In Python, you can use pandas' subsetting operations to select the target rows from the data frame before you group and sum. This time, we'll also call *dropna()* on the results to remove empty rows left by nationalities we filtered out.

```
# NATOX7 codes for EU8
EU8 = [203, 971, 233, 348,
428, 440, 616, 703, 705]
# Select only EU8 nationals
filtered = data.loc[data['NATOX7'].isin(EU8)]
# Group by region and nationality
gd = filtered.groupby(['GOVTOF2F', 'NATOX7F'])
# Sum the population weights (and drop empty rows)
estimates = gd[['PWT17']].sum().dropna()
```

### Some caveats

The above examples only scratch the surface of what's possible with the Labour Force Survey. Other things you might want to do include recoding variables, repeating the same analysis over different quarters so as to build up a time series, or calculating confidence intervals for estimates. (These may be the subjects of future posts.)

But bear in mind that while the scale of the Labour Force Survey makes it a rich source of data, it also introduces some potential pitfalls.

First and foremost, the LFS is a survey, so its estimates are surrounded by statistical uncertainty. Estimates based on a small number of respondents are particularly uncertain, and the level of detail in the LFS makes it easy to find lots of small populations, so take care not to base conclusions on tiny samples. To get the size of the sample underpinning each estimate you can count the number of respondents, rather than sum their weights.

In R, use *n()* rather than *sum()* as the function in *summarise()*.

```
summarise(RESP = n())
```

In Python, call *count()* rather than *sum()* on the grouped data.

```
respondents = gd[['PWT17']].count()
```

And don't round the results.

If you do this for the crosstab of population by region and nationality you'll see that many individual estimates are based on just a handful of respondents, and are too small to be considered reliable.

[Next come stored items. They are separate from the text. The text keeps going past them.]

-- ==== Sys2Proof/Machine/Loads.lean ====
section
/-! DEFINITION. The load-immediate instructions (41_loads.md). -/

namespace Sys2Proof.Machine

/-- `LDA #imm` (rule R81). -/
def execLdaImm (imm : Byte) (s : State) : Host.Outcome State Fault Refusal :=
  withImmediate imm s fun v t => defineA (aluPass v) t

/-- `LDX #imm` (rule R82). -/
def execLdxImm (imm : Byte) (s : State) : Host.Outcome State Fault Refusal :=
  withImmediate imm s fun v t => defineX (aluPass v) t

/-- `LDY #imm` (rule R83). -/
def execLdyImm (imm : Byte) (s : State) : Host.Outcome State Fault Refusal :=
  withImmediate imm s fun v t => defineY (aluPass v) t

end Sys2Proof.Machine
end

You should aggregate smaller estimates into higher level groups; in this case you could use the ONS country groupings.

Another thing to bear in mind is that LFS data is not seasonally adjusted, so comparisions between estimates at different points in time may not be valid. A simple solution is to only compare estimates from the same quarter in each year.

Furthermore, there are technical issues affecting some aspects of the data — the LFS is known to underestimate benefit claimants and seasonal agricultural workers for example — so it's worth reading the literature on the LFS carefully, especially those parts that relate to your analysis.

Finally, it's worth looking at other people's research, to see how they have used the LFS to address similar questions to yours, and how they have dealt with any problems they encountered.